10. Always think in terms of probabilities. Trading is all about
thinking in probabilities NOT certainties. You can make all the
“right” decisions and the trade still goes against you. This does not
make it a “wrong” trade, just one of the many trades you will take
which, through probability, are on the “loosing” side of your trading
plan. Don’t expect not to have negative trades - they are a necessary
part of the plan and cannot be avoided.

11. Trying to pin-point tops and bottoms in the forex market is very
risky. If you're going to trade tops and bottoms, at least wait until
the price action actually confirms that a top or a bottom has been
formed before you take a position in the market. Exercising a little
patience and waiting for a proven top or bottom to form can increase
your odds of profiting and somewhat reduce your risk.

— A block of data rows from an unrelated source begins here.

-- ==== Sys2Proof/Machine/Vme.lean ====
section
/-! DEFINITION. The VME port (R323 to R339): windows and images, the outbound queue, the slave side, interrupts, slot 1,
partners and discovery, the tandem bridge's entries, the stop. -/

namespace Sys2Proof.Machine

/-- The legacy bank's domain is on (DOMSTAT.LEGACY). -/
def State.legacyOn (s : State) : Bool := s.bit pgPwr 0x138 32

/-- The port works: enabled, powered, not stopped (VCFG.EN, R339, R351). -/
def State.vmeOn (s : State) : Bool := s.bit pgVme 0x100 0 && s.legacyOn && !s.vme.stopped

/-- The slot that the geographic address pins give, 1 to 21 (R323, VSTAT). -/
def State.vmeSlot (s : State) : Option Nat := s.slot.filter fun n => decide (1 ≤ n) && decide (n ≤ 21)

/-- A read of a VME register: SLOT and GAVALID show the pins. -/
def State.rVme (s : State) (off : Nat) (v : Word) : Word :=
  if off = 0x110 then withBits (withBits v 10 10 (b2n s.vmeSlot.isSome)) 4 0 (s.vmeSlot.getD 0) else v

/-- VSTAT.REFUSE. -/
def State.vmeRefuse (s : State) : State × WOut := (s.setFld pgVme 0x110 13 13 1, .refused)

/-- Replace the queue; VSTAT.OBQ shows its length. -/
def State.setVmeQueue (s : State) (q : List VmeEntry) : State :=
  { s with vme := { s.vme with queue := q } }.setFld pgVme 0x110 23 16 q.length

/-- Registers of outbound window `w` and inbound image `i`. -/
def owReg (w o : Nat) : Nat := 0x100 + 0x20 * w + o
def iwReg (i o : Nat) : Nat := 0x300 + 0x20 * i + o

/-- The last address of a VME space: A16, A24, A32, A64. -/
def spaceEnd (sp : Nat) : Nat :=
  match sp with
  | 0 => 0xFFFF
  | 1 => 0xFFFFFF
  | 2 => 0xFFFFFFFF
  | _ => 0xFFFFFFFFFFFFFFFF

/-- The enabled outbound window that holds a local address (R325). -/
def State.owFind (s : State) (a : Nat) : Option Nat :=
  (List.range 16).find? fun w =>
    s.bit pgVmemap (owReg w 0x18) 15 && decide ((s.reg pgVmemap (owReg w 0)).toNat / 65536 ≤ a / 65536) &&
    decide (a / 65536 ≤ (s.reg pgVmemap (owReg w 8)).toNat / 65536)

/-- Fields of a partner entry. -/
def State.pres (s : State) (p hi lo : Nat) : Nat := s.fld pgVmepart (0x110 + 0x20 * p) hi lo
def State.pcfg (s : State) (p hi lo : Nat) : Nat := s.fld pgVmepart (0x100 + 0x20 * p) hi lo
def State.dbusy (s : State) (p : Nat) : Bool := s.bit pgVmepart 0x508 p

/-- The VME side of an outbound address, or none for a bus error without a cycle (R325). -/
def State.owTranslate (s : State) (a : Nat) : Option (Nat × Nat × Nat × Bool × Bool) :=
  match s.owFind a with
  | none => none
  | some w =>
    let at' := s.reg pgVmemap (owReg w 0x18)
    let part := bitsOf at' 12 8
    let sp := bitsOf at' 5 4
    if s.dbusy part ∨ s.pres part 6 4 = 0 ∨ bitAt (s.pres part 11 8) sp = false then none
    else
      let base := (s.reg pgVmemap (owReg w 0)).toNat
      let xl := (s.reg pgVmemap (owReg w 0x10)).toNat
      some (a - base + xl, sp, part, bitsOf at' 1 1 == 1, bitsOf at' 2 2 == 1)

/-- The address modifier of a cycle, by space, SUP, PROG and its protocol: 0 for single cycles, 1 BLT, 2 MBLT, 3 and above 2eVME and
2eSST (R325; the codes are those of ANSI/VITA 1, assumption 20). -/
def vmeAm (sp : Nat) (sup prog : Bool) (proto : Nat) : Nat :=
  let u := if sup then 4 else 0
  if sp = 4 then 0x2F
  else if 3 ≤ proto then 0x20
  else match sp with
    | 0 => 0x29 + u
    | 1 => 0x38 + u + (if proto = 2 then 0 else if proto = 1 then 3 else if prog then 2 else 1)
    | 2 => 0x08 + u + (if proto = 2 then 0 else if proto = 1 then 3 else if prog then 2 else 1)
    | _ => if proto = 2 then 0 else if proto = 1 then 3 else 1

/-- Record an error where none is held (VERRADR, VERRINF). -/
def State.vmeError (s : State) (addr part am cause dir : Nat) : State :=
  if s.bit pgVme 0x138 0 then s
  else
    (s.setReg pgVme 0x130 (BitVec.ofNat 64 addr)).setReg pgVme 0x138
      (BitVec.ofNat 64 (1 + dir * 2 + cause * 16 + am * 256 + part * 65536))

/-- Store an entry's answer for a triad's posted write: FENCE counts it until it ends (R151, R327). -/
def State.postedStep (s : State) (iid : Nat) (up : Bool) : State :=
  if iid < 64 then
    let d := s.triad iid
    s.setTriad iid { d with posted := if up then d.posted + 1 else d.posted - 1 }
  else s

/-- Posted entries in the queue. -/
def State.postedCount (s : State) : Nat := (s.vme.queue.filter fun e => e.posted).length

/-- A request at the outbound windows is translated and queued, or answered with a bus error (R325, R327). With the queue or
the posted room full it waits in front. -/
def State.outbound (s : State) : State :=
  match s.vmeIn with
  | [] => s
  | r :: rest =>
    let gone : State := { s with vmeIn := rest }
    if s.legacyOn = false ∨ s.vmeOn = false then gone.respond r.origin .err
    else match s.owTranslate r.addr with
      | none => gone.respond r.origin .err
      | some (va, sp, part, sup, prog) =>
        let post := decide (r.iid < 64) && decide (r.kind = .store ∨ r.kind = .frame)
        if 24 ≤ s.vme.queue.length ∨ (post = true ∧ 16 ≤ s.postedCount) then s
        else
          let e : VmeEntry := ⟨.access r, va, sp, part, sup, prog, post, s.now, false⟩
          let s := gone.setVmeQueue (s.vme.queue ++ [e])
          if post then (s.postedStep r.iid true).respond r.origin (.ok 0) else s

/-- The port's own interrupter asserts a level (R333). -/
def State.ownLevel (s : State) (n : Nat) : Bool :=
  s.vmeOn && s.bit pgVme 0x118 16 && decide (s.fld pgVme 0x118 2 0 = n) && decide (n ≠ 0)

/-- The handler queues IACK cycles for enabled asserted levels, from 7 downward, while the FIFO has room (R333). -/
def State.vmeHandler (s : State) : State :=
  if s.vmeOn = false then s
  else
    [7, 6, 5, 4, 3, 2, 1].foldl (fun s n =>
      let iacks := s.vme.queue.filter fun e => match e.work with | .iack _ => true | _ => false
      let mine := iacks.any fun e => match e.work with | .iack m => m == n | _ => false
      if (s.vme.lines.contains n = true ∨ s.ownLevel n = true) ∧ s.bit pgVme 0x120 n ∧ mine = false ∧
          s.vme.fifo.length + iacks.length < 16 ∧ s.vme.queue.length < 24
      then s.setVmeQueue (s.vme.queue ++ [⟨.iack n, 0, 0, 0, false, false, false, s.now, false⟩])
      else s) s

/-- Another board asserts an interrupt level (R333). -/
def State.vmeLine (s : State) (n : Nat) : State :=
  let v := s.vme
  { s with vme := { v with lines := if v.lines.contains n then v.lines else v.lines ++ [n] } }.vmeHandler

/-- A refused inbound cycle (R329). -/
def State.inRefuse (s : State) (c : VmeCycle) : State × Option (Bool × Quad) :=
  let s := (s.count pgVme 0x158).vmeError c.addr 0 c.am 3 1
  (s.report 0x1E8 2 0xFF 0, some (false, 0))

/-- An answered inbound cycle. -/
def State.inAnswer (s : State) (q : Quad) : State × Option (Bool × Quad) := (s.count pgVme 0x148, some (true, q))

/-- The answer goes out on the bus. -/
def onBus (r : State × Option (Bool × Quad)) : State :=
  match r with
  | (s, some (ok, q)) => s.emit (.vmeAnswer ok q)
  | (s, none) => s

/-- The enabled inbound image that holds an address of a space (R329). -/
def State.iwFind (s : State) (sp a : Nat) : Option Nat :=
  (List.range 8).find? fun i =>
    let at' := s.reg pgVmemap (iwReg i 0x18)
    bitsOf at' 15 15 == 1 && bitsOf at' 5 4 == sp && decide ((s.reg pgVmemap (iwReg i 0)).toNat / 65536 ≤ a / 65536) &&
    decide (a / 65536 ≤ (s.reg pgVmemap (iwReg i 8)).toNat / 65536)

/-- The tandem channel that joins inbound image `i` to a TX record (R338). -/
def State.tandemIn (s : State) (i : Nat) : Option Nat :=
  (List.range 8).find? fun c =>
    let w := s.reg pgVmemap (0x400 + 0x10 * c)
    bitsOf w 0 0 == 1 && bitsOf w 1 1 == 1 && bitsOf w 11 8 == i

/-- The lane record a tandem channel names. -/
def State.tandemRec (s : State) (c : Nat) : Nat × Nat :=
  let w := s.reg pgVmemap (0x400 + 0x10 * c)
  (bitsOf w 18 16, bitsOf w 25 20)

/-- The channel's image covers exactly the record's buffer (R338). -/
def State.tandemRange (s : State) (c i : Nat) : Bool :=
  let r := s.tandemRec c
  let l := laneRec (s.lengine r.1).active r.2
  let lo' := (s.reg pgVmemap (iwReg i 0x10)).toNat
  let n := ((s.reg pgVmemap (iwReg i 8)).toNat / 65536 - (s.reg pgVmemap (iwReg i 0)).toNat / 65536 + 1) * 65536
  decide (lo' = l.buf) && decide (n = l.len)

/-- The memory access of an inbound cycle, answered with DTACK or BERR (R329). -/
def State.inboundDo (s : State) (i iid : Nat) (c : VmeCycle) : State × Option (Bool × Quad) :=
  let a := c.addr - (s.reg pgVmemap (iwReg i 0)).toNat + (s.reg pgVmemap (iwReg i 0x10)).toNat
  if c.write then
    match s.memWrite iid a (toBytes c.data.toNat c.size) with
    | (s, true) => s.inAnswer 0
    | (s, false) => s.inRefuse c
  else
    match s.memRead iid a c.size with
    | (s, some bs) => s.inAnswer (BitVec.ofNat 128 (ofBytes bs))
    | (s, none) => s.inRefuse c

/-- Claimed protocols of the port's function 0 (R323, R331): BLT and MBLT; 2eVME and 2eSST only while TWOE is set. -/
def State.ownProtos (s : State) : Nat := if s.bit pgVme 0x100 2 then 0x7E else 0x06

/-- Byte `k`, from the most significant, of an `n`-byte CR field that starts at `base`; a CR byte stands in every fourth address. -/
def crPart (base n v off : Nat) : Option Nat :=
  if base ≤ off ∧ off < base + 4 * n ∧ off % 4 = 3 then some (v / 256 ^ (n - 1 - (off - base) / 4) % 256) else none

/-- AMCAP and XAMCAP of function 0: a bit by address modifier of R323's spaces and protocols, 2eVME and 2eSST in XAMCAP (PRESUMED,
assumption 74). -/
def State.ownAmcap (s : State) : Nat :=
  ([0x00, 0x01, 0x03, 0x08, 0x09, 0x0A, 0x0B, 0x0C, 0x0D, 0x0E, 0x0F, 0x29, 0x2D, 0x2F, 0x38, 0x39, 0x3A, 0x3B, 0x3C, 0x3D, 0x3E,
    0x3F] ++ (if s.bit pgVme 0x100 2 then [0x20] else [])).foldl (fun m a => m + 2 ^ a) 0

def State.ownXamcap (s : State) : Nat := if s.bit pgVme 0x100 2 then 2 ^ 1 + 2 ^ 2 + 2 ^ 0x11 + 2 ^ 0x12 else 0

/-- A byte of the port's configuration ROM (R331): the signature of R335, the board ID, function 0's capabilities; the places are those of
VITA 1.1 (PRESUMED, assumption 74); the rest, the manufacturer ID among it, is free. -/
def State.crByte (s : State) (off : Nat) : Byte :=
  let known := (crPart 0x1F 1 0x43 off) <|> (crPart 0x23 1 0x52 off) <|>
    (crPart 0x33 4 ((1 + s.devid % 8 * 2 ^ 8 + 0xA1 * 2 ^ 16) * 2 ^ 32 + 2 ^ 16) off) <|>
    (crPart 0x103 1 0x84 off) <|> (crPart 0x123 8 s.ownAmcap off) <|> (crPart 0x223 32 s.ownXamcap off)
  match known with
  | some b => BitVec.ofNat 8 b
  | none => Config.crRom off

/-- The manufacturer ID in the ROM. -/
def crMaker : Nat := (Config.crRom 0x27).toNat * 65536 + (Config.crRom 0x2B).toNat * 256 + (Config.crRom 0x2F).toNat

/-- What discovery finds in the port's own CR (R330, R331). -/
def State.ownView (s : State) : CrView := ⟨true, crMaker, 2 ^ 16, 0xF, 0xF, s.ownProtos⟩

/-- The channel that withholds DTACK from writes to inbound image `i` now (R338). -/
def State.tandemHolds (s : State) (i : Nat) : Option Nat :=
  match s.tandemIn i with
  | none => none
  | some ch =>
    let r := s.tandemRec ch
    if (AMap.find? (s.lengine r.1).tx r.2).isSome ∧ s.tandemRange ch i = true then some ch else none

12. The double-top formation is confirmed only when the full
completion of the two rallies and their respective reversals is
followed by a breach of the neckline (the closing price is outside the
neckline ).The failure of the price to break through the neckline puts
on hold or negates the validity of the formation.

13. Learn to be comfortable being in the minority. If you are right on
the market, most people will disagree with you. (90% losers,10%
winners).

14. Carry a notebook/diary with you, and write down interesting market
information and your personal observations. Re-read your notes from
time to time and use them to help analyze your performance.

15. Patience is important not only in waiting for the right trades,
but also in staying with trades that are working.